Locate the string "unless" in the records below. Copy every line where it occurs.

TASK MATERIAL Block Start

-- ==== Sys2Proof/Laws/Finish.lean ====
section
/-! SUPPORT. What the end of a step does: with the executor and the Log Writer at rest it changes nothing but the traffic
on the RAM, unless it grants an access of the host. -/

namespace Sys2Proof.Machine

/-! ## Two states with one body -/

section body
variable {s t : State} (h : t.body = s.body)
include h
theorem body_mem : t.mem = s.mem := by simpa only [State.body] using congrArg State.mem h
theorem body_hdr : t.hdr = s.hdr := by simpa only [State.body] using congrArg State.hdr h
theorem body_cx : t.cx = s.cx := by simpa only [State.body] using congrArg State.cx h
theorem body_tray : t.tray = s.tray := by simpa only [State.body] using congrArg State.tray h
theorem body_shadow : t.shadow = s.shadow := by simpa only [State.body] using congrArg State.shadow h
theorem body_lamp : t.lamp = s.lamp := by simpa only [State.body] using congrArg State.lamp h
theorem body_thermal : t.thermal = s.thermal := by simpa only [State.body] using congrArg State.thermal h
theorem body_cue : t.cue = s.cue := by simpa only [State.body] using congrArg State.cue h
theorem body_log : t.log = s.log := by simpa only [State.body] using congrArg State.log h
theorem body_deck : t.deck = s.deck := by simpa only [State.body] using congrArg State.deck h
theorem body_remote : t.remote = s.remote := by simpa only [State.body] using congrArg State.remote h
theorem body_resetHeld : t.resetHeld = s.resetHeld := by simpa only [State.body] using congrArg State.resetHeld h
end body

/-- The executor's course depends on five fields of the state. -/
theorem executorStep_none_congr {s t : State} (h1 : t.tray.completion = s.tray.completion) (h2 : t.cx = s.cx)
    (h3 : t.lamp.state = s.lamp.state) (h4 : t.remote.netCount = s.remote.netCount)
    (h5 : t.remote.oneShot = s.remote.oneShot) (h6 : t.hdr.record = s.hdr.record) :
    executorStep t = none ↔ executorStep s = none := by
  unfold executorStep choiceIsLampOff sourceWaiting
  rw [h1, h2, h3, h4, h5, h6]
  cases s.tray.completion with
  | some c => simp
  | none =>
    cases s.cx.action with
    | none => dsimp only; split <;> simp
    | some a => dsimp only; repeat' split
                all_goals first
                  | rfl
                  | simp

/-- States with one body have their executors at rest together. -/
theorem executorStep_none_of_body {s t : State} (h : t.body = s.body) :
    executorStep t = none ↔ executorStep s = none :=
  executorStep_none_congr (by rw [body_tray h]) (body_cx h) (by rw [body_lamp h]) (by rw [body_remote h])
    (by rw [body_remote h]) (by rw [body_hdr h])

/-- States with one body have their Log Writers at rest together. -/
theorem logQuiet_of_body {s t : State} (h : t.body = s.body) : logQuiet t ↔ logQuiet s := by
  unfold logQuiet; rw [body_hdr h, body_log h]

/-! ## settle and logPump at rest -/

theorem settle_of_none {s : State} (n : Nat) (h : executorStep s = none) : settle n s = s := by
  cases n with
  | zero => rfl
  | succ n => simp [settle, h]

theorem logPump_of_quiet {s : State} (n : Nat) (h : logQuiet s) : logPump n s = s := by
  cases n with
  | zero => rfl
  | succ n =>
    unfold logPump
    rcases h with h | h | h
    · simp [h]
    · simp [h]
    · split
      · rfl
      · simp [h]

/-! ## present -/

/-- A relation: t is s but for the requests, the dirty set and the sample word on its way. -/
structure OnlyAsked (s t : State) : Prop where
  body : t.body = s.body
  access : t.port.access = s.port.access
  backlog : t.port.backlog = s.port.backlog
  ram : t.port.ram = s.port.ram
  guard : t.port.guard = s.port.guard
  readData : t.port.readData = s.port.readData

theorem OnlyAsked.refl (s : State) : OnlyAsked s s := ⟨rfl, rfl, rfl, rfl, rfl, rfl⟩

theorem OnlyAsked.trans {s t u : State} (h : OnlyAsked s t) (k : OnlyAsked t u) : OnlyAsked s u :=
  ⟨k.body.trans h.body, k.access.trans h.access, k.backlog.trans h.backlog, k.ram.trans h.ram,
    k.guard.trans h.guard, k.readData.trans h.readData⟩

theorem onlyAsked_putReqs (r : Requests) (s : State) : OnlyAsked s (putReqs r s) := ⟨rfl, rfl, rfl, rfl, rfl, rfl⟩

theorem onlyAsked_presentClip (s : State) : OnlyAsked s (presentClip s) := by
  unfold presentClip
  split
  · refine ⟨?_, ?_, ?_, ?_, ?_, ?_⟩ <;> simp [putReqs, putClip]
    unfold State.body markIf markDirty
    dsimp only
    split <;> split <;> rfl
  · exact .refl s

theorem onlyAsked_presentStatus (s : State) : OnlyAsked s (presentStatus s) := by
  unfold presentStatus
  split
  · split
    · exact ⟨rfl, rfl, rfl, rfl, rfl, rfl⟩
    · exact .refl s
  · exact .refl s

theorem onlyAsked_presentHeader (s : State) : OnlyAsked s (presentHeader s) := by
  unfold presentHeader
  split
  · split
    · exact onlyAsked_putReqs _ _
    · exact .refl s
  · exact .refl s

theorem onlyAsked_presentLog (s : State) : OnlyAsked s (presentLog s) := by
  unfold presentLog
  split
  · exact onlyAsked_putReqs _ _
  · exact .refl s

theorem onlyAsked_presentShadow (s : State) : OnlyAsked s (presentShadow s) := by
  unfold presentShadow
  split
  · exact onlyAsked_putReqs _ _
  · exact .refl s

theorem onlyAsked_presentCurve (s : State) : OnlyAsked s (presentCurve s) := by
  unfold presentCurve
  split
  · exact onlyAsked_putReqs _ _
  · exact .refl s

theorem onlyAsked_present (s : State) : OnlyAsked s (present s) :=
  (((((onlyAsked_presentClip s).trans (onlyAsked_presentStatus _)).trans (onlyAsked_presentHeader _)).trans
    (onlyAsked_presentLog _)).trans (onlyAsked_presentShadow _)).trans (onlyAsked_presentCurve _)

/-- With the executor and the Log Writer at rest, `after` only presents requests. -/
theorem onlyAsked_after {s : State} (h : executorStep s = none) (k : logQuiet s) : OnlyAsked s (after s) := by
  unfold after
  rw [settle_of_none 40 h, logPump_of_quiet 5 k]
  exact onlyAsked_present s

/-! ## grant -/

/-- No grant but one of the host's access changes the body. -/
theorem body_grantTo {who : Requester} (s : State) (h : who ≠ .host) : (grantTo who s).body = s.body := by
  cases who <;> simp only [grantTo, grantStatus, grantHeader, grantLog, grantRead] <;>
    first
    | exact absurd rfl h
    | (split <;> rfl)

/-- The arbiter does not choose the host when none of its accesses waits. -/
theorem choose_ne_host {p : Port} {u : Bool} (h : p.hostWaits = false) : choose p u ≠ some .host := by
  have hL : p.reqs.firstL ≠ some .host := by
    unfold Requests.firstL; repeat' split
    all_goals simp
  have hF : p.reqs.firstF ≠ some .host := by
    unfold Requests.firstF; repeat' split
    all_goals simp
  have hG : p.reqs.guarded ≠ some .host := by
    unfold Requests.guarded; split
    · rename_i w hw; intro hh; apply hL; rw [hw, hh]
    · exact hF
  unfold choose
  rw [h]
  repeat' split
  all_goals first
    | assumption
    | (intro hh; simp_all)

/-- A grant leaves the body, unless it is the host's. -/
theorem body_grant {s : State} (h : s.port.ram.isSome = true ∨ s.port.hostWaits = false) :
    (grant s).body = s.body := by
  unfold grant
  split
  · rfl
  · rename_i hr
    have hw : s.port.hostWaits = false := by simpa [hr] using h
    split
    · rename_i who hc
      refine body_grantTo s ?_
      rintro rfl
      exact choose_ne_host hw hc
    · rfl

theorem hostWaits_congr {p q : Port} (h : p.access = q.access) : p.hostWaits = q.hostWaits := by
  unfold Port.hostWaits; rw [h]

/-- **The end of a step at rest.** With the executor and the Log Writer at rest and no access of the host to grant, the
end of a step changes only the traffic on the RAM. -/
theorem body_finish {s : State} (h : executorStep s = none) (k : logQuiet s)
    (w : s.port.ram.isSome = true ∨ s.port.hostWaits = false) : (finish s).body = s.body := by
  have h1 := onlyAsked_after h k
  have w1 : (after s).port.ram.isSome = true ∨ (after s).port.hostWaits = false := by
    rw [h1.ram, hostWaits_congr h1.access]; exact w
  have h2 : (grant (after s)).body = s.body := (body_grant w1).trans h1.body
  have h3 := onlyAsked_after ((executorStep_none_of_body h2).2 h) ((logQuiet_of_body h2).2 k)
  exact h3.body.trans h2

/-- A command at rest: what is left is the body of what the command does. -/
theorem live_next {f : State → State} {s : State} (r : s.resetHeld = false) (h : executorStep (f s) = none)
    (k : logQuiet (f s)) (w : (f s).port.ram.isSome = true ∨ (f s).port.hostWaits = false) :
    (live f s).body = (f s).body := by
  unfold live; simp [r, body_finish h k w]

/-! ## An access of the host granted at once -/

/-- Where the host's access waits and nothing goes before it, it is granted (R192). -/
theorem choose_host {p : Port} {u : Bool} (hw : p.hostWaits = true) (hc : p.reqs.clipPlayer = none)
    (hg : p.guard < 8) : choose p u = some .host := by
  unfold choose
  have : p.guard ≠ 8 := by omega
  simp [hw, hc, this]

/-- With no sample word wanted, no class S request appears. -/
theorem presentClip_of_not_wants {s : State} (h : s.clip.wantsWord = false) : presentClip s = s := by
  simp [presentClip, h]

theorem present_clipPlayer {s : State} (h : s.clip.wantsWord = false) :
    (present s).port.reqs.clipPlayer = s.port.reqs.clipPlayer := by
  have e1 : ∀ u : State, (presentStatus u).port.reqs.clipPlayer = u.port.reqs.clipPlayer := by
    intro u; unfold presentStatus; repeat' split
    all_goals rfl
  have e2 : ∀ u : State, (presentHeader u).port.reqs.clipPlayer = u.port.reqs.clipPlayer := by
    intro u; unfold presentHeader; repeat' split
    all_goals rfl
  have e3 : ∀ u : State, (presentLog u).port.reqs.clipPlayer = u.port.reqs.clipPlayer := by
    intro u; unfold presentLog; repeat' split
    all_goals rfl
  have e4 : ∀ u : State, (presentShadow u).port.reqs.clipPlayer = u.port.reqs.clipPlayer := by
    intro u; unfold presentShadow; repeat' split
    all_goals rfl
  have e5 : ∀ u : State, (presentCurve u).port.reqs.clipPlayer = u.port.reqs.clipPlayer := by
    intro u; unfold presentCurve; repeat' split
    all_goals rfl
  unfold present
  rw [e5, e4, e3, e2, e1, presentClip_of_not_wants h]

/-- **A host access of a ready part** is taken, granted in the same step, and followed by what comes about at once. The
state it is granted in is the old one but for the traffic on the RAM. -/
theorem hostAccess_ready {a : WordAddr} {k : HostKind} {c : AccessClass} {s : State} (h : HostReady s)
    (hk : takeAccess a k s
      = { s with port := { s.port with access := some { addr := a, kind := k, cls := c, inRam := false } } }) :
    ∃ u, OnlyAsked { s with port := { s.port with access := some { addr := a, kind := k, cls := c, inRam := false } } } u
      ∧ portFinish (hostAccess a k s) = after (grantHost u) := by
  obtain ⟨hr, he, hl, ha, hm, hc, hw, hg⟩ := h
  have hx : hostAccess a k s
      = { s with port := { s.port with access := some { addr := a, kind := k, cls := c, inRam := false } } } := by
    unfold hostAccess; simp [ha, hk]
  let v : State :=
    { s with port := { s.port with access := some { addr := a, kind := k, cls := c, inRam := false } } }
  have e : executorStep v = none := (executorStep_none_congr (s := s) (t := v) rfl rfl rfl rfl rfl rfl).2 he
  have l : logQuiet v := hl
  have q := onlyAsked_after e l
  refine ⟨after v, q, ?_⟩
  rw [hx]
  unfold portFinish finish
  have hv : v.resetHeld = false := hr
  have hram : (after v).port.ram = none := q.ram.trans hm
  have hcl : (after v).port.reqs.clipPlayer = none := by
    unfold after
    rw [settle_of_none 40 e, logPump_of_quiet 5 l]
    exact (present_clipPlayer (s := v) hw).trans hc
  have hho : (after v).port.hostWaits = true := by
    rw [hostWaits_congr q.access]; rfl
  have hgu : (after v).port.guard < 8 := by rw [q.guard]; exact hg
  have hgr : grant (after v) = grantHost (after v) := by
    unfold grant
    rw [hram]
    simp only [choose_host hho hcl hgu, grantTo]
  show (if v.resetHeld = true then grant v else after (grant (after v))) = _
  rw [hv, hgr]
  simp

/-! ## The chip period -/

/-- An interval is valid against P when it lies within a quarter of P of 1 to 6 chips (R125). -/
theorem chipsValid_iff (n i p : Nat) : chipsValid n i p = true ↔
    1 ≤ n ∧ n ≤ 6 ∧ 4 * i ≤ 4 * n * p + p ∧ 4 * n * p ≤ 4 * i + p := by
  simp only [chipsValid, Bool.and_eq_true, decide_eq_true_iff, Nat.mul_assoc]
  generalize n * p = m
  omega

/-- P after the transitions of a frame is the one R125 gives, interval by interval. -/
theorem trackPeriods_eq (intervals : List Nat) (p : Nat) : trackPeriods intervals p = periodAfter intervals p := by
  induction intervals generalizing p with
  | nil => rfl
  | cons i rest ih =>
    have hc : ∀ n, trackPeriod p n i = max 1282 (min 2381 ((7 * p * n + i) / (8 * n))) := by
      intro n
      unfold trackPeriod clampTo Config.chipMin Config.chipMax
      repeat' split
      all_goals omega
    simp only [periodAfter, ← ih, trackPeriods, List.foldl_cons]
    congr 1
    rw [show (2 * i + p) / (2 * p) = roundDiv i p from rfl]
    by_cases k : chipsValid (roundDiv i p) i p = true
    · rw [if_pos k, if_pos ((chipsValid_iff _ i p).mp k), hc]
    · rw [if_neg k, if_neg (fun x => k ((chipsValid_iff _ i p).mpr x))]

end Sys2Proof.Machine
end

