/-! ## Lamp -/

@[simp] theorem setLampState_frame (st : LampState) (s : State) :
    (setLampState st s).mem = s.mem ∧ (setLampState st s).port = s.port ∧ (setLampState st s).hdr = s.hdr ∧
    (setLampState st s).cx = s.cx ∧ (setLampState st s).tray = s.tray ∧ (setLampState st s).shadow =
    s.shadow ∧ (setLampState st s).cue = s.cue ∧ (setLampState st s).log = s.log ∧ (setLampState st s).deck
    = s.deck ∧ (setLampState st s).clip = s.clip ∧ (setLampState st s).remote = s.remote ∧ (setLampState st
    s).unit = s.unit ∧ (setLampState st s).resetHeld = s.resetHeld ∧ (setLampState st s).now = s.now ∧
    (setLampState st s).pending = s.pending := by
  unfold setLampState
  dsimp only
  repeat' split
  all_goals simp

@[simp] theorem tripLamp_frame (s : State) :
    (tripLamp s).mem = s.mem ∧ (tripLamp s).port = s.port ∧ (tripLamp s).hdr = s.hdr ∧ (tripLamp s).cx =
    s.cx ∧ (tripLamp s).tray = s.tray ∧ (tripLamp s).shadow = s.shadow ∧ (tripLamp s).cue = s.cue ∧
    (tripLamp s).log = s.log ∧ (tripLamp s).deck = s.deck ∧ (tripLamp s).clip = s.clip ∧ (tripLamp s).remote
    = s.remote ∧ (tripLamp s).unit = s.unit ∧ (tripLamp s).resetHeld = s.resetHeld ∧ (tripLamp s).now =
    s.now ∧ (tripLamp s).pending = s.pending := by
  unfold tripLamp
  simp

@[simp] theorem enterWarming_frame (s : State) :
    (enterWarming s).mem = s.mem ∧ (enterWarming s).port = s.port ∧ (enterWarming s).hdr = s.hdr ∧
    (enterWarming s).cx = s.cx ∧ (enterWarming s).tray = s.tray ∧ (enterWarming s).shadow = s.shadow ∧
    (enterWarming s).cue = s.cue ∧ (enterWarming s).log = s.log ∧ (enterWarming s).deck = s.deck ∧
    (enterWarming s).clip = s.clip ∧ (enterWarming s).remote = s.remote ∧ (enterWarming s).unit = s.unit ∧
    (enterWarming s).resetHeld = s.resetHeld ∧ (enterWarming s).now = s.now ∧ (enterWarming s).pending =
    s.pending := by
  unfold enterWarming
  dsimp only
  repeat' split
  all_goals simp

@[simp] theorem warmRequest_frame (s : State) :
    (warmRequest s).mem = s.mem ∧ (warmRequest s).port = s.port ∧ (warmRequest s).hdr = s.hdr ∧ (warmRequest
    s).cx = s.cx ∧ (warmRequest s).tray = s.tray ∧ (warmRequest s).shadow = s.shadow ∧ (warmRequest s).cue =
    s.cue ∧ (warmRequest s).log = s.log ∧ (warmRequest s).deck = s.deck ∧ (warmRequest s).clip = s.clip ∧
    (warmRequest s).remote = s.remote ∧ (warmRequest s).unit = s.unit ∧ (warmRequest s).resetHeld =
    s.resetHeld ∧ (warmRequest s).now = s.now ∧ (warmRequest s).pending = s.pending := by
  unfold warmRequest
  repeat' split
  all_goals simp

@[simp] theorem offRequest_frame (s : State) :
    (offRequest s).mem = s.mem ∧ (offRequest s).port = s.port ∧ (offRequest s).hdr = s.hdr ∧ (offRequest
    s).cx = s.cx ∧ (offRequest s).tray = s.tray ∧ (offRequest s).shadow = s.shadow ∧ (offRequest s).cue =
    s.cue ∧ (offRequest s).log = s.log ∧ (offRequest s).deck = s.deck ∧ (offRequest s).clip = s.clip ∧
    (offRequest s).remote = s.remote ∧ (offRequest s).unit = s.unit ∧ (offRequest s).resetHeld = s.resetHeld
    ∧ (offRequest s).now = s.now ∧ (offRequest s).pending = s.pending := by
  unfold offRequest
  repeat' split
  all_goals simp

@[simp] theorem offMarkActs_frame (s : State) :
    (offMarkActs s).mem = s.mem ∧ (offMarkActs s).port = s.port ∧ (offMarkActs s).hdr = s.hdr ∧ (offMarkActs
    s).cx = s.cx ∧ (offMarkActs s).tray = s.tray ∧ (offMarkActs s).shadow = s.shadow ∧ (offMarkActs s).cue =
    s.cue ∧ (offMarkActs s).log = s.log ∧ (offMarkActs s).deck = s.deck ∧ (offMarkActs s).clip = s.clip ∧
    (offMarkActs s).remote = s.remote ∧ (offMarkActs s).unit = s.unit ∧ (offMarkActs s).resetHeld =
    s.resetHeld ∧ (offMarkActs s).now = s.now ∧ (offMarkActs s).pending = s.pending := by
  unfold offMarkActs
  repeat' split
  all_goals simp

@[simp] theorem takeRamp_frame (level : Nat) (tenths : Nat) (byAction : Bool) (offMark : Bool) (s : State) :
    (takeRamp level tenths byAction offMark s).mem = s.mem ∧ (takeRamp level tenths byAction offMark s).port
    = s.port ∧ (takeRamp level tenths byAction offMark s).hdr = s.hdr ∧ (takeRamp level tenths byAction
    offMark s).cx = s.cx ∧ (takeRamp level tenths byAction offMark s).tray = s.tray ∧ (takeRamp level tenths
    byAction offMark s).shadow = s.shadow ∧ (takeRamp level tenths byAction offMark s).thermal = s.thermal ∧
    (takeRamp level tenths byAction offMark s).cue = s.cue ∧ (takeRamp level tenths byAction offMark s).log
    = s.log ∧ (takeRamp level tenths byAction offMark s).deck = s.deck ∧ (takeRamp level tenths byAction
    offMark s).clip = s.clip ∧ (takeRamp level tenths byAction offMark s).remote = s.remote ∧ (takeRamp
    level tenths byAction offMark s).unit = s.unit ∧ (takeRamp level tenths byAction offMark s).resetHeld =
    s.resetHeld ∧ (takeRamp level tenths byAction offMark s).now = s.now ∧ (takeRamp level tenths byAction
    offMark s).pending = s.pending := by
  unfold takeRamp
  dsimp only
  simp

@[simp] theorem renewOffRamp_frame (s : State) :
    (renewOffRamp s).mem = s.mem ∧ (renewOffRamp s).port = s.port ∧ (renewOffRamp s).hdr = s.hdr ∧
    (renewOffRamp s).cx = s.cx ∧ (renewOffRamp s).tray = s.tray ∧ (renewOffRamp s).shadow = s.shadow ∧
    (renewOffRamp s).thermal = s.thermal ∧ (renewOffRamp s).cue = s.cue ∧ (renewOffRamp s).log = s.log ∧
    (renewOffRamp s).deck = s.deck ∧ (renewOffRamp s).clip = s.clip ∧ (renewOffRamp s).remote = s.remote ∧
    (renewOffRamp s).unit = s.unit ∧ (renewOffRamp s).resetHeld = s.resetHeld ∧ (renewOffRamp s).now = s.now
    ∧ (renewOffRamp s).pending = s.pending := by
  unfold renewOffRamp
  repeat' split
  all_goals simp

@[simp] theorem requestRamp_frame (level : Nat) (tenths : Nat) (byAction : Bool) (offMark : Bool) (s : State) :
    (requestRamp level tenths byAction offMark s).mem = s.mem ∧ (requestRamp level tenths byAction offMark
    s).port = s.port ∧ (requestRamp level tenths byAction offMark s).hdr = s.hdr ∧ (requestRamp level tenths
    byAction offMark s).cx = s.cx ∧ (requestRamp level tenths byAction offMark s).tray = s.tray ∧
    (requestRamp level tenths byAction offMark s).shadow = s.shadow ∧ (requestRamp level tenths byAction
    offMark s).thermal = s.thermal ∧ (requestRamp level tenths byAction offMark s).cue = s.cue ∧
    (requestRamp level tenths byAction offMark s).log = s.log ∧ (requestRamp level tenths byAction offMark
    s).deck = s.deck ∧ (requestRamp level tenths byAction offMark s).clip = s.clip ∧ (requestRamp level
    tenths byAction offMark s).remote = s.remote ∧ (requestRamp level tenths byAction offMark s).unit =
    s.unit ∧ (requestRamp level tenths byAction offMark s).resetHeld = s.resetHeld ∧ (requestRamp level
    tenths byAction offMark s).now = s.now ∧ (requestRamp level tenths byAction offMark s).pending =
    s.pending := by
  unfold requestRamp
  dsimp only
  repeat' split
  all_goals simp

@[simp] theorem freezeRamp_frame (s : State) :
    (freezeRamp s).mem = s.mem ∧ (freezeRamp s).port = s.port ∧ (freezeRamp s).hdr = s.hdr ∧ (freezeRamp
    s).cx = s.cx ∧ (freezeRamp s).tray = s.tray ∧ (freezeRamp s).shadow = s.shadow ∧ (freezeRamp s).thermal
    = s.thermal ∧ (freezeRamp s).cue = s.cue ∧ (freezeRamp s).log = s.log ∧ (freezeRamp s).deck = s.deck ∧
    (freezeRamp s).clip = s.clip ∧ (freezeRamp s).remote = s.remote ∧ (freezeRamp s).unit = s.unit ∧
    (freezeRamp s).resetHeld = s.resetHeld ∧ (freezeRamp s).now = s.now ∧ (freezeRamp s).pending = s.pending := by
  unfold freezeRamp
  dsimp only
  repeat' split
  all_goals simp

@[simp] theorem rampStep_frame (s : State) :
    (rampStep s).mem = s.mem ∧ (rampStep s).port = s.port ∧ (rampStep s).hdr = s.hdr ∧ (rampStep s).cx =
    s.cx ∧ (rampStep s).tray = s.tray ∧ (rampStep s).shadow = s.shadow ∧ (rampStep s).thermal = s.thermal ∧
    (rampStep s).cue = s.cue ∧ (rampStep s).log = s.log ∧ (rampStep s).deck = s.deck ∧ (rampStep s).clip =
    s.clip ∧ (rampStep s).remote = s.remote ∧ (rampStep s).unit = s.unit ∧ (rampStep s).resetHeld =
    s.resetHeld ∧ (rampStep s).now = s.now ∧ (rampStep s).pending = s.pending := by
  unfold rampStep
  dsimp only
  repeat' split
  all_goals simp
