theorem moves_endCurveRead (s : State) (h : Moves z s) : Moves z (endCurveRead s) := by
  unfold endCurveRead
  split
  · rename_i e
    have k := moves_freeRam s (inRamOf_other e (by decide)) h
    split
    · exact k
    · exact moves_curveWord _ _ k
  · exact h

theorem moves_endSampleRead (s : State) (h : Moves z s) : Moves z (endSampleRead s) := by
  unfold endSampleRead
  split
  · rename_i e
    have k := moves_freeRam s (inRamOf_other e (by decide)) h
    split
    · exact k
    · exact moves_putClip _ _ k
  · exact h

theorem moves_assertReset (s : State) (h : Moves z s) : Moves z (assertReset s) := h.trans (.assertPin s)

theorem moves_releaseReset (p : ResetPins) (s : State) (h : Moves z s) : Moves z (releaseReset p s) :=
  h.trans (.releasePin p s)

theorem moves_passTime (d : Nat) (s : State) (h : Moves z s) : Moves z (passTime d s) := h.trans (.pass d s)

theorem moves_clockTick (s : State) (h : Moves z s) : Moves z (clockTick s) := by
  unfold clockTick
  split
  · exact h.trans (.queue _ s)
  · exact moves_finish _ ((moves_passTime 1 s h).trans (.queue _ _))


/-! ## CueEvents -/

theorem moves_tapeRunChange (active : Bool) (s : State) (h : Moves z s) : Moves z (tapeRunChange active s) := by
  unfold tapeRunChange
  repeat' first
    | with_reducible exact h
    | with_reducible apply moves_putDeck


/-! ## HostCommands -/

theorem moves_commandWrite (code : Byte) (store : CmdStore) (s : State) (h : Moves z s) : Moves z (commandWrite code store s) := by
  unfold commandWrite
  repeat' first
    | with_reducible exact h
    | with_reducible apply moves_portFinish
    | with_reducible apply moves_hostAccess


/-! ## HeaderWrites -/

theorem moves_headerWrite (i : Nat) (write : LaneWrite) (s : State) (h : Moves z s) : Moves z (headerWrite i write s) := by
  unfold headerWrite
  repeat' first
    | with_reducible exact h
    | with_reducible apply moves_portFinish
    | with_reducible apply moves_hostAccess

TASK MATERIAL Block End

→ OUTPUT OF THE TASK
on the RAM, unless it grants an access of the host. -/
/-- A grant leaves the body, unless it is the host's. -/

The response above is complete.